Irma’s ‘forgotten’ evacuees struggle to find housing
Margarita Lopez, right, looks at her phone as she rests on her cot as RS Steidle naps at a special needs shelter, Thursday, Sept. 14, 2017, at Florida International University in Miami, Fla. About 30 people from Key West, Fla., including staff with the Florida Keys Outreach Coalition for the Homeless were sheltered in a storefront underneath a parking garage on campus. Photo credit: Wilfredo Lee.

irma's forgotten

It’s been one week since Margherita Lopez has taken a shower. She’s been shuffled to three different shelters since evacuating her home in Key West last week as Hurricane Irma approached. She’s slept on a gymnasium floor without a cot, has struggled to find food and says she feels like emergency management officials have forgotten her.

“It’s been a nightmare … there should have been a better plan,” said Lopez, a 43-year-old woman who fled an abusive relationship and entered a women’s shelter and later a communal facility in Key West run by the Florida Keys Outreach Coalition.

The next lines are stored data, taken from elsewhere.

-- ==== Sys2Proof/Machine/Fabric.lean ====
section
/-! DEFINITION. The fabric: routes (R312 to R314), packets and their end-to-end delivery (R317, R318), and the bookkeeping of
collectives that wait on partners (R323, R327 to R331). -/

namespace Sys2Proof.Machine

/-- The package's fabric identifier; 0xF_FFFF is none (R312). -/
def State.fabricId (s : State) : Nat := s.effNat 0x4100 1 % 2 ^ 20

/-- Mode in effect of a link port: 0 off, 1 fabric, 2 Ethernet (R304). -/
def State.portMode (s : State) (p : Nat) : Nat := s.effNat 0x4010 (p + 1)

/-- A live port: fabric mode, state 2 or 3, not fenced (R314, R423). -/
def State.portLive (s : State) (p : Nat) : Bool :=
  s.portMode p == 1 && ((s.port p).state == 2 || (s.port p).state == 3) && !bitAt s.integ.portsFenced p

/-- The live ports as a mask. -/
def State.livePorts (s : State) : Nat := (List.range 16).foldl (fun m p => if s.portLive p then m + 2 ^ p else m) 0

/-- A cause of R328 ends on the stack, port or partition `which`. -/
def State.endCause (s : State) (cause which : Nat) : State :=
  { s with fabric := { s.fabric with ended := tabPut 0 s.fabric.ended (256 * cause + which) s.now } }

/-- A port changes `LinkPortState` and raises its fixed source (R366); a port that leaves degraded service ends a cause of R328. -/
def State.toPortState (s : State) (p st : Nat) : State :=
  if (s.port p).state = st then s
  else
    let s1 := (s.setPort p { s.port p with state := st }).raise (7940 + p)
    if (s.port p).state = 3 then s1.endCause 6 p else s1

/-- The route entry of a destination in the table in use (R314). -/
def State.routeEntry (s : State) (dest : Nat) : Nat :=
  let g := s.fabric.shift
  let i := if dest >>> g = s.fabricId >>> g then dest % 2 ^ g else 2 ^ g + (dest >>> g)
  (tabGet 0#64 s.fabric.table i).toNat

/-- The set bits of a 16-bit mask, from bit 0. -/
def setBitList (m : Nat) : List Nat := (List.range 16).filter fun i => bitAt m i

/-- The port of R314 for a packet with choice number `h`, or none when it is dropped. -/
def State.routePort (s : State) (dest h : Nat) : Option Nat :=
  let e := s.routeEntry dest
  if !bitAt e 34 then none
  else
    let m1 := bitsOf e 0 16 &&& s.livePorts
    let m := if m1 = 0 then bitsOf e 16 16 &&& s.livePorts else m1
    if m = 0 then none else (setBitList m)[h % (setBitList m).length]?

/-- VC_BUMP of a destination's route. -/
def State.vcBump (s : State) (dest : Nat) : Nat := bitsOf (s.routeEntry dest) 32 2

/-- A VC level raised, saturating at 3 (R313). -/
def bumpVc (v b : Nat) : Fin 4 := Fin.ofNat 4 (min 3 (v + b))

/-- The first bytes of a payload as a number. -/
def payloadNat (pk : Packet) (lo n : Nat) : Nat := leNat ((pk.payload.drop lo).take n)

/-- CHUNK of a packet that carries one: the collective prefix (R327), or the parade's own (DESIGN CHOICE, log 33). -/
def packetChunk (pk : Packet) : Nat := if pk.type = 3 then payloadNat pk 8 4 else payloadNat pk 4 4

/-- The choice number of a packet: its chunk for collective and parade data, its source otherwise (R314). -/
def choiceOf (pk : Packet) : Nat := if pk.type = 3 ∨ pk.type = 7 then packetChunk pk else pk.srcId.toNat

/-- A hub drops a packet and counts it (R314, R317). -/
def State.dropPacket (s : State) (hub : Nat) : State :=
  ({ s with fabric := { s.fabric with drops := s.fabric.drops + 1 } }).countEv (16 + hub) 0x203 0 none 1

/-- A packet as it leaves on its route (R313, R314). -/
def State.raised (s : State) (pk : Packet) : Packet := { pk with vcLevel := bumpVc pk.vcLevel.val (s.vcBump pk.destId.toNat) }

/-- Hands a packet of the package's own to the port of its route; one for the package itself waits for its receive engine; dropped and counted, by
HUB_0, without a route (R314; log 137). -/
def State.route (s : State) (pk : Packet) (h : Nat) : State :=
  if s.fabricId = 0xFFFFF then s
  else if pk.destId.toNat = s.fabricId then { s with fabric := { s.fabric with own := s.fabric.own ++ [pk] } }
  else
    match s.routePort pk.destId.toNat h with
    | some p => s.launchPacket p (s.raised pk)
    | none => s.dropPacket 0

/-- Sends a packet of the package's own: it takes the next E2E_SEQ of its destination, and one that is acknowledged is kept for resending
(R317, R318). -/
def State.send (s : State) (type : Nat) (dest : Nat) (dctx sctx : Nat) (addr aux : Nat) (payload : List Byte) : State :=
  let d := BitVec.ofNat 20 dest
  let seq := tabGet 0#32 s.fabric.tx dest
  let pk : Packet :=
    { type := type, vcLevel := 0, cls := type == 2, destId := d, srcId := BitVec.ofNat 20 s.fabricId, destContext := Fin.ofNat 4096 dctx,
      srcContext := Fin.ofNat 4096 sctx, e2eSeq := seq, addr := BitVec.ofNat 64 addr, aux := BitVec.ofNat 32 aux, payload := payload, crcOk := true }
  let s1 := { s with fabric := { s.fabric with tx := tabPut 0#32 s.fabric.tx dest (seq + 1) } }
  let s2 := if type = 1 ∨ type = 3 ∨ type = 6 ∨ type = 7 then
      { s1 with fabric := { s1.fabric with unacked := s1.fabric.unacked ++ [⟨dest, seq, pk, s1.now, 0⟩] } } else s1
  s2.route pk (choiceOf pk)

/-- Acknowledges a received packet (R318). -/
def State.ackPacket (s : State) (pk : Packet) (payload : List Byte) : State :=
  s.send 2 pk.srcId.toNat pk.srcContext.val pk.destContext.val 0 pk.e2eSeq.toNat payload

/-- What a receiver does first with a packet (R317, R318): a packet that fails its CRC is not for it; a type that is acknowledged is
acknowledged; a duplicate is discarded, however old (DESIGN CHOICE, log 173). Answers whether the packet is new. -/
def State.receive (s : State) (pk : Packet) : State × Bool :=
  if !pk.crcOk || pk.destId.toNat != s.fabricId then (s, false)
  else if pk.type = 1 ∨ pk.type = 3 ∨ pk.type = 6 ∨ pk.type = 7 then
    let s1 := s.ackPacket pk []
    let key := (pk.srcId.toNat, pk.e2eSeq)
    if s1.fabric.seen.contains key then (s1, false)
    else ({ s1 with fabric := { s1.fabric with seen := s1.fabric.seen ++ [key] } }, true)
  else (s, true)

/-- The pending collective of a context. -/
def State.run (s : State) (c : Nat) : Option CollRun := tabGet none s.fabric.runs c

/-- Replaces the pending collective of a context. -/
def State.setRun (s : State) (c : Nat) (r : Option CollRun) : State := { s with fabric := { s.fabric with runs := tabPut none s.fabric.runs c r } }

/-- FABRIC_ID and context of a member (R320). -/
def memberId (w : W64) : Nat := bitsOf w.toNat 0 20
def memberCtx (w : W64) : Nat := bitsOf w.toNat 20 12

/-- The partition's clock is held back by the cap, the brake or a duty cycle (R328). -/
def PartSt.capped (p : PartSt) : Bool := p.duty || p.braked || decide (p.clockMHz < 800)

/-- Pace matching holds the partition's clock (R333). -/
def PartSt.paced (p : PartSt) : Bool := p.paceNum != p.paceDen

/-- A cause on `which` stands, or ended after `since`. -/
def State.stood (s : State) (cause which since : Nat) (stands : Bool) : Bool := stands || decide (since < tabGet 0 s.fabric.ended (256 * cause + which))

/-- A compute stack's capability class is less than whole (R425): fewer tiles, thread units, stream units or ways, or a fenced compute die. -/
def State.lessCapable (s : State) (n : Nat) : Bool :=
  decide ((s.integ.tiles.getD n []).length < 8) || decide (s.integ.units.getD n 0 < 64) || decide (s.integ.streams.getD n 0 < 16) ||
    decide (s.integ.ways.getD n 0 < 28) || s.integ.computeFenced.getD n false

/-- The causes of R328, with their details, that a context may have met since `since`: heat, degraded ports and capability classes, the cap and
pace matching where they stand or stood; page faults, waits and other contexts at any time. -/
def State.causesSince (s : State) (c since : Nat) : List (Nat × Nat) :=
  let k := (s.ctx c).part.getD 0
  (((s.stacks k).filter fun n => s.stood 1 n since (decide (0 < s.power.steps.getD n 0))).map fun n => (1, n)) ++
    (((List.range 16).filter fun d => s.stood 2 d since (decide (0 < s.dram.steps.getD d 0))).map fun d => (2, d)) ++
    (if s.stood 3 k since (s.part k).capped then [(3, 0)] else []) ++ (if s.stood 4 k since (s.part k).paced then [(4, 0)] else []) ++ [(5, 0)] ++
    (((List.range 16).filter fun p => s.stood 6 p since ((s.port p).state == 3)).map fun p => (6, p)) ++
    (((s.stacks k).filter s.lessCapable).map fun n => (7, n)) ++ [(8, 0), (9, 0)]

/-- The cause that cost a context the most time since its arrival on a communicator, and its detail; none where no cause cost 1 % of the interval
(R328). The inserted idle that cause 3 cost at least is counted (R400); any more that a cause cost is the part's measurement (free value, log 121). -/
def State.leadingCause (s : State) (c comm : Nat) : Nat × Nat × State :=
  let x := s.ctx c
  let since := tabGet 0 x.arrivals comm
  let span := s.now - since
  let idle := x.idleNs - tabGet 0 x.idleAt comm
  let r := (s.causesSince c since).foldl (fun (a : Nat × (Nat × Nat) × State) e =>
    let f := a.2.2.free
    let own := if e.1 = 3 then min idle span else 0
    let cost := own + f.1 % (span - own + 1)
    if a.1 < cost then (cost, e, f.2) else (a.1, a.2.1, f.2)) (0, (0, 0), s)
  if 100 * r.1 < span then (0, 0, r.2.2) else (r.2.1.1, r.2.1.2, r.2.2)

/-- The collective prefix with its pace field (R327). -/
def collPrefix (comm seq chunk finger opIx straggler cause detail earliest lateness : Nat) (arrived : Bool) : List Byte :=
  leBytes (comm % 2 ^ 32 + seq % 2 ^ 32 * 2 ^ 32 + chunk % 2 ^ 32 * 2 ^ 64 + finger % 2 ^ 32 * 2 ^ 96 + opIx % 2 ^ 32 * 2 ^ 128 +
    straggler % 2 ^ 20 * 2 ^ 160 + cause % 16 * 2 ^ 180 + detail % 256 * 2 ^ 184 + earliest % 2 ^ 32 * 2 ^ 192 +
    satTo 31 lateness * 2 ^ 224 + b2n arrived * 2 ^ 255) 32

/-- The prefix a run sends. -/
def CollRun.prefixOf (r : CollRun) (chunk : Nat) : List Byte :=
  collPrefix r.comm r.seq chunk r.finger.toNat r.opIndex r.straggler r.cause r.detail r.earliest (r.latest - r.earliest) true

/-- Sends a packet to a rank of a run. -/
def State.sendRank (s : State) (c : Nat) (r : CollRun) (type rank chunk : Nat) (d : List Byte) : State :=
  let w := r.members.getD rank 0
  s.send type (memberId w) (memberCtx w) c 0 0 (r.prefixOf chunk ++ d)

/-- The cycles that a pending collective has waited are counted, by HUB_0 (R489; log 137). -/
def State.endWait (s : State) (c : Nat) (r : CollRun) : State := s.countSpan 16 0x206 0 (some c) (s.now - r.arrivedAt)

/-- A pending collective ends with a lost peer (R331): the loss goes to every partner, and the operation is done. -/
def State.losePeer (s : State) (c lostId : Nat) : State :=
  match s.run c with
  | none => s
  | some r =>
    let r1 := { r with lost := some lostId }
    let s1 := r.partners.foldl (fun t j => t.sendRank c r1 5 j 0 (leBytes lostId 4)) (s.endWait c r)
    (s1.setRun c none).setFlight c r.opIndex (.done (endWith 0x0601 lostId))

/-- The pending collective of a killed context, or one that fails: its partners get loss notices naming this package (R331, R417, R419). -/
def State.abandonRun (s : State) (c : Nat) : State :=
  match s.run c with
  | none => s
  | some r => (r.partners.foldl (fun t j => t.sendRank c r 5 j 0 (leBytes t.fabricId 4)) (s.endWait c r)).setRun c none

/-- Merges a sender's pace record (R329): times are the low 32 bits of device time, taken near the receiver's own. -/
def mergePace (r : CollRun) (straggler cause detail earliest lateness now : Nat) : CollRun :=
  let base := now - (now + 2 ^ 32 - earliest) % 2 ^ 32
  let lat := base + lateness
  let r1 := { r with earliest := min r.earliest base }
  if r.latest < lat ∨ (r.latest = lat ∧ straggler < r.straggler) then { r1 with latest := lat, straggler := straggler, cause := cause, detail := detail }
  else r1

/-- The job slot that a context's byte of `ContextJobMap` names (R503). -/
def State.jobSlot (s : State) (c : Nat) : Option Nat :=
  let b := ((s.effBytes 0x8062 1).getD c 0xFF).toNat
  if b < 16 then some b else none

/-- A slot's record in effect, as a number (R503). -/
def State.jobRecord (s : State) (j : Nat) : Nat := s.effNat 0x8061 (j + 1)

/-- State condition 2 of R32 (R504). -/
def State.jobComplete (s : State) (c : Nat) : Bool :=
  match s.jobSlot c with
  | some j => bitsOf (s.jobRecord j) 32 2 == 2
  | none => false

/-- A sender is a member of the job of a context (R504). -/
def State.jobMember (s : State) (c srcId : Nat) : Bool :=
  match s.jobSlot c with
  | some j =>
    let r := s.jobRecord j
    let pa := bitsOf r 128 52
    (bitsOf r 32 2 == 1 || bitsOf r 32 2 == 2) && (List.range (bitsOf r 64 21)).any fun i => bitsOf (s.rdNat (pa + 4 * i) 4) 0 20 == srcId
  | none => false

end Sys2Proof.Machine
end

Lopez isn’t alone in her frustration. Across Florida, local, state and federal emergency officials are struggling to assist the flood of evacuees, many of whom are seeking temporary or permanent shelter from a storm that cast a wide swath across the state. Even Keys residents who have a home to return to have been left without power, water and sewage service.

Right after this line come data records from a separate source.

/-- A hamper prefetch is placed in the fill side of the stack that runs it, whose hamper the homes then record as a sharer, or dropped (R224, R226, R227); none
while a home cannot serve one of its lines yet, and it waits there (R250). -/
def State.placePrefetch (s0 : State) (x : Instance) (b : Burst) : Option State :=
  let s := if s0.prefetchable x.ctx b then
      (List.range ((b.len + 127) / 128)).foldl (fun (t : State) j => t.walkFor x.unit x.ctx (b.src + 128 * j) 64) s0
    else s0
  let n := x.unit / 16
  let side := s.fillSide n
  let ls := s.burstLines x.ctx b
  let held := s.streams.hamper.filter fun h => h.stack == n && h.side == side
  let fresh := ls.filter fun l => !(held.any fun h => h.line == l)
  let r := fresh.foldl (fun (t : State × Bool) l => if t.2 then t.1.shareHamper n side l else t) (s, true)
  if !(s0.prefetchable x.ctx b && decide (held.length + fresh.length ≤ s.sideLines n)) then some (s.countDrop x.unit (some x.ctx))
  else if r.2 then some r.1
  else none

/-- The packets of a burst to another package (R319): one, or two halves when it does not fit in one payload. -/
def State.sendBurst (s : State) (x : Instance) (b : Burst) (d : List Byte) : State :=
  let e := x.eps.getD b.dstSlot 0
  let num := b.num % 2 ^ 28
  if b.len ≤ 2048 then s.send 1 (epFabric e) (epContext e) x.ctx b.dst num d
  else
    (s.send 1 (epFabric e) (epContext e) x.ctx b.dst (num + 2 * 2 ^ 28) (d.take (b.len / 2))).send 1 (epFabric e) (epContext e) x.ctx
      (b.dst + b.len / 2) (num + 3 * 2 ^ 28) (d.drop (b.len / 2))

/-- The oldest burst of an instance is committed. -/
def State.dropHead (s : State) (i : Nat) (x : Instance) : State :=
  (s.countEv (x.unit / 16) 0x020 (x.unit % 16) (some x.ctx) 1).putInst i { x with bursts := x.bursts.drop 1 }

/-- A burst stalls on a fault record (R217, R219). -/
def stallBurst (x : Instance) (ix now : Nat) : Instance :=
  { x with bursts := match x.bursts with
    | b :: r => { b with stalled := [ix], pausedAt := now } :: r
    | [] => [] }

/-- `BURST_COMMIT` (R212 to R214): the oldest burst of an instance has arrived whole and commits. -/
def execBurstCommit (i : Nat) (s : State) : Res :=
  match s.liveInst i with
  | none => .next s
  | some x =>
    match x.bursts with
    | [] => .next s
    | b :: _ =>
      let t := s.newAccess
      if !b.stalled.isEmpty || b.sent then .next s
      else if x.hamper then
        match t.placePrefetch x b with
        | some u => .next (u.dropHead i x)
        | none => .next s
      else
        let kind := epKind (x.eps.getD b.dstSlot 0)
        let need := (accRead, b.src, b.len) :: (if kind = 1 then [(accWrite, b.dst, b.len)] else [])
        match t.prepAllAt (streamAgent x.unit) x.ctx need with
        | (s1, some (acc, h)) =>
          match s1.instFault i b.num acc x h with
          | (s2, some ix) => .next (s2.setInst i (some (stallBurst x ix s2.now)))
          | (s2, none) => .next s2
        | (s1, none) =>
          let d := s1.rdVAt (streamAgent x.unit) x.ctx b.src b.len
          if kind = 3 then
            .next ((s1.sendBurst x b d).setInst i (some { x with bursts := { b with sent := true } :: x.bursts.drop 1 }))
          else if kind = 1 then .next ((s1.wrVAt (streamAgent x.unit) x.ctx b.dst d).dropHead i x)
          else
            match s1.placePrefetch x b with
            | some u => .next (u.dropHead i x)
            | none => .next s

/-- The burst `n` of an instance. -/
def findBurst (x : Instance) (n : Nat) : Option Burst := x.bursts.find? fun b => b.num == n

/-- When the stall count of a burst last restarted (R219): at its issue, or at the arrival of one of its bytes, which is the part's timing (free value,
log 138). -/
def State.countFrom (s : State) (b : Burst) : Nat × State := (b.from_ + (s.free).1, (s.free).2)

/-- The commands name a burst of a sequencer's program by a number from here up, which less this is the stream unit and, above it, the burst of its program,
and by its operation (DESIGN CHOICE, log 138). -/
abbrev seqBursts : Nat := 2 ^ 32

/-- The stream unit that a number of a sequencer's burst names. -/
def seqUnit (i : Nat) : Nat := (i - seqBursts) % 128

/-- A stream unit runs programs of its die's sequencer: one of SU_0 to SU_11 that is live and stands in for no other (R201). -/
def State.seqMay (s : State) (u : Nat) : Bool :=
  decide (u % 16 < 12) && !s.fenced (u / 16) 0x0A (u % 16) && !(s.integ.computeFenced.getD (u / 16) false) &&
    !(s.streams.standIn.any fun e => e.1 / 16 == u / 16 && e.2 == u % 16 + 1)

/-- The operation of a sequencer's program that stream unit `u` serves: its context and flight (R219, R220). Results are written when an operation is taken,
so a program's bursts are under way until its completion (log 10). -/
def State.seqProgram (s : State) (u op : Nat) : Option (Nat × Flight) :=
  match if s.powered && s.seqMay u then s.partOfStack (u / 16) else none with
  | none => none
  | some k =>
    match (s.part k).running with
    | none => none
    | some c =>
      match (s.ctx c).flights.find? fun f => f.opIndex == op with
      | none => none
      | some f =>
        match f.st with
        | .computed _ _ => some (c, f)
        | .done r => if r.status = 0 && (dOpcode f.desc == 0x18 || dOpcode f.desc == 0x19) then some (c, f) else none
        | .launched l => if (s.launch l).any fun x => x.isElem then some (c, f) else none
        | _ => none

/-- A deadline of a sequencer's program: the dictionary's value of its partition (R222). It changes at latch points alone, when no operation is in flight,
so the value in effect is that of its taking. -/
def State.seqDeadline (s : State) (u ix : Nat) : Nat :=
  match s.partOfStack (u / 16) with
  | some k => s.effNat ix (k + 1)
  | none => 0xFFFFFFFF

/-- What a context's sequencer runs for its operation. -/
def State.workOf (s : State) (c : Nat) : SeqWork := (tabGet none s.streams.work c).getD ⟨0, s.now, [], []⟩

/-- When the stall count of a sequencer's burst last restarted (R219): after the taking of its operation, and after the restart that its soft deadline met
(free value, log 138). An operation that waits for a page fault has no program yet. -/
def State.seqFrom (s : State) (c i : Nat) : Nat × State :=
  let w := s.workOf c
  ((match w.stalls.find? fun e => e.1 == i with
    | some e => e.2
    | none => w.at_) + (s.free).1, (s.free).2)

/-- The soft deadline of a sequencer's burst: the notice is posted once for it (R220). -/
def State.stallSeq (s : State) (i op : Nat) : State :=
  match s.seqProgram (seqUnit i) op with
  | none => s
  | some (c, _) =>
    let w := s.workOf c
    if w.stalls.any fun e => e.1 == i then s
    else
      let f := s.seqFrom c i
      let s1 := f.2.advance (f.1 + 1000 * s.seqDeadline (seqUnit i) 0x3040)
      ({ s1 with streams := { s1.streams with work := tabPut none s1.streams.work c (some { w with stalls := w.stalls ++ [(i, f.1)] }) } }).postNotice
        c 0x0C02 (seqUnit i)

/-- `STREAM_STALL` (R219, R220): the soft deadline of a burst whose bytes have not all arrived. -/
def execStreamStall (i : Nat) (n : Nat) (s : State) : Res :=
  if seqBursts ≤ i then .next (s.stallSeq i n)
  else
    match s.liveInst i with
    | none => .next s
    | some x =>
      match findBurst x n with
      | none => .next s
      | some b =>
        if b.noticed || !b.stalled.isEmpty || b.sent then .next s
        else
          let f := s.countFrom b
          let s1 := f.2.advance (f.1 + 1000 * x.softUs)
          let s2 := s1.setInst i (some { x with bursts := x.bursts.map fun e => if e.num = n then { e with noticed := true, from_ := f.1 } else e })
          .next (s2.postNotice x.ctx 0x0C02 x.unit)

/-- A burst whose source is external (R218). -/
def State.external (s : State) (c : Nat) (b : Burst) : Bool :=
  (List.range (b.len / 64)).any fun j =>
    match regionOf (s.tr c (b.src + 64 * j)) with
    | .cxl | .pcie | .guest _ => true
    | _ => false

/-- A burst of a sequencer's program meets the hard deadline of its class (R218, R220, R222): its operation stops. Which source the burst reads, and how much
of the output was committed, are the part's (free values, log 138): committed bursts stay as written, and the others are discarded whole. -/
def State.starveSeq (s : State) (i op : Nat) : State :=
  let u := seqUnit i
  match s.seqProgram u op with
  | none => s
  | some (c, f) =>
    let ext := s.free
    let us := s.seqDeadline u (if ext.1 % 2 = 0 then 0x3041 else 0x3042)
    if us = 0xFFFFFFFF then s
    else
      let t := ext.2.seqFrom c i
      let kept := t.2.free
      let s1 := (kept.2.advance (t.1 + 1000 * us)).discardOutput (s.workOf c) kept.1
      match f.st with
      | .launched l => s1.stopLaunch l (endWith 0x0501 u)
      | _ => s1.setFlight c op (.done (endWith 0x0501 u))

/-- `STREAM_STARVED` (R220): the hard deadline of a burst's class. -/
def execStreamStarved (i : Nat) (n : Nat) (s : State) : Res :=
  if seqBursts ≤ i then .next (s.starveSeq i n)
  else
    match s.liveInst i with
    | none => .next s
    | some x =>
      match findBurst x n with
      | none => .next s
      | some b =>
        let us := if s.external x.ctx b then x.hardExt else x.hardInt
        if us = 0xFFFFFFFF ∨ !b.stalled.isEmpty ∨ b.sent then .next s
        else
          let f := s.countFrom b
          let s1 := f.2.advance (f.1 + 1000 * us)
          if x.hamper then
            .next ((({ s1 with streams := { s1.streams with cancelled := s1.streams.cancelled + 1 } }).countEv (x.unit / 16) 0x023 (x.unit % 16) (some x.ctx)
              1).dropInsts x.ctx x.opIndex)
          else .next (s1.stopStream x.ctx x.opIndex (endWith 0x0501 x.unit))

/-- The receiver's acknowledgement of a burst to another package (R319): it is committed, or its operation ends. -/
def State.burstAcked (s : State) (num status : Nat) : State :=
  match s.instList.find? fun e => e.2.bursts.any fun b => b.sent && b.num % 2 ^ 28 == num with
  | none => s
  | some (i, x) =>
    if status = 0 then (s.countEv (x.unit / 16) 0x020 (x.unit % 16) (some x.ctx) 1).putInst i { x with bursts := x.bursts.filter fun b => !(b.sent && b.num % 2 ^ 28 == num) }
    else s.stopStream x.ctx x.opIndex (endWith 0x0201 0xFFFFFFFF)

/-- The instance whose burst travels in a packet ends with a lost peer (R319). -/
def State.burstUnreachable (s : State) (num dest : Nat) : State :=
  match s.instList.find? fun e => e.2.bursts.any fun b => b.sent && b.num % 2 ^ 28 == num with
  | none => s
  | some (_, x) => s.stopStream x.ctx x.opIndex (endWith 0x0601 dest)

/-- The latch point of P_k empties the side that becomes its fill side (R223). -/
def State.turnHamper (s : State) (k : Nat) : State :=
  let st := s.stacks k
  let side := ((s.part k).latchCount + 1) % 2
  { s with streams := { s.streams with hamper := s.streams.hamper.filter fun h => !(st.contains h.stack && h.side == side) } }

/-- Both sides of the hampers of P_k are emptied (R228). -/
def State.emptyHampers (s : State) (k : Nat) : State :=
  { s with streams := { s.streams with hamper := s.streams.hamper.filter fun h => !((s.stacks k).contains h.stack) } }

end Sys2Proof.Machine
end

The state says about 7,500 people were in nearly 100 shelters as of Friday, and that the Red Cross planned to open four shelters in the Keys once the area was properly surveyed.

Wearing a donated Mickey Mouse T-shirt, Lopez sat in a room Thursday on Florida International University’s campus that had air conditioning but smelled like a pet store. She shared the space with about 30 fellow evacuees from the same organization, their room lined with green cots with Red Cross blankets. Three shopping carts full of donated water, canned food and clothes sat in the entryway.

Everyone sleeping there had been housed together because they had been deemed to have “special needs.” Lopez is bipolar and has panic attacks.

Michael Todd, 63, is part of the same group but is not considered special needs. He spent Thursday night with hundreds of other Keys residents at a pavilion on fairgrounds next to the university.

Everyone there had a cot, blankets, hot meals, snacks, showers, toiletries and even a playground for children. Todd evacuated a week ago, but it took him and dozens of others who evacuated from the Keys several days to get settled at the fairgrounds.

When they first arrived at FIU’s gymnasium last Thursday it was chaos, he said. “We were immediately told there were no cots, no blankets,” he said.

They slept on the floor in a cold gym where the lights stayed on all night. They were moved to another nearby building and were again told there were no cots. A Red Cross worker offered him a piece of cardboard to lie on. Some people got squares of carpet, he said.

Monroe County, the Keys county government, has designated the gym in the Miami suburbs as its emergency shelter. Todd said he repeatedly asked where Monroe County emergency officials were and got no answers.

“Monroe County officials dropped the ball big time … they weren’t there, physically in body or in communication, and the Red Cross was throwing up their arms saying this isn’t their baby,” he said.

The county has been relying on bare-bones staff since Irma made landfall there Sunday, decimating parts of the area. Communication has been limited. A telephone message and emails left by staff were not immediately returned Friday.

Emails to Red Cross officials and FIU were not immediately returned. Students are slowly trickling onto campus as classes were slated to resume Monday.

The Federal Emergency Management Agency has given few details about its plan for short-term and long-term housing, saying only that trailers like those used in Hurricane Katrina will be used only as a last resort. Instead, FEMA may help pay for hotels, apartments, temporary housing and quick-fixes to help people move back into their homes.

Liliana Caminero, a 54-year-old nurse, filled out her FEMA application Thursday, saying her Miami apartment is uninhabitable. She complained to her landlord for months to repair the roof, warning that bright orange spots showed up on her ceiling every time it rained. After Irma swept through, large chunks of drywall hung from the ceiling, leaving a soggy, moldy, dangerous mess.

She’s staying with a family member but is only allowed until Sunday. She’s tried to book a hotel but can’t find one available for nearly two more weeks. She could stay with her son in New York, but that would mean quitting her job. She wants to break her lease, but says her landlord is threatening to fine her, and she worries that could be a strike against her if she tries rent a new place.

“I feel like I am alone in the world, like I’m on the border to being homeless,” she said.

Cheyanne Spencer, 25, evacuated from her apartment in Key West to a hotel in Fort Myers, where she weathered the storm with family members. The hotel lost power and they traveled back south again, landing in Homestead, where they are bunking with Spencer’s mother’s boss.

Spencer doesn’t know whether her home near the water in Key West survived, but she’s not optimistic.

“It’s depressing,” said Spencer, a certified nursing assistant who helped evacuate patients from Key West to the mainland before Irma. “We worked hard for everything we have and it’s all taken away. What do we do now?”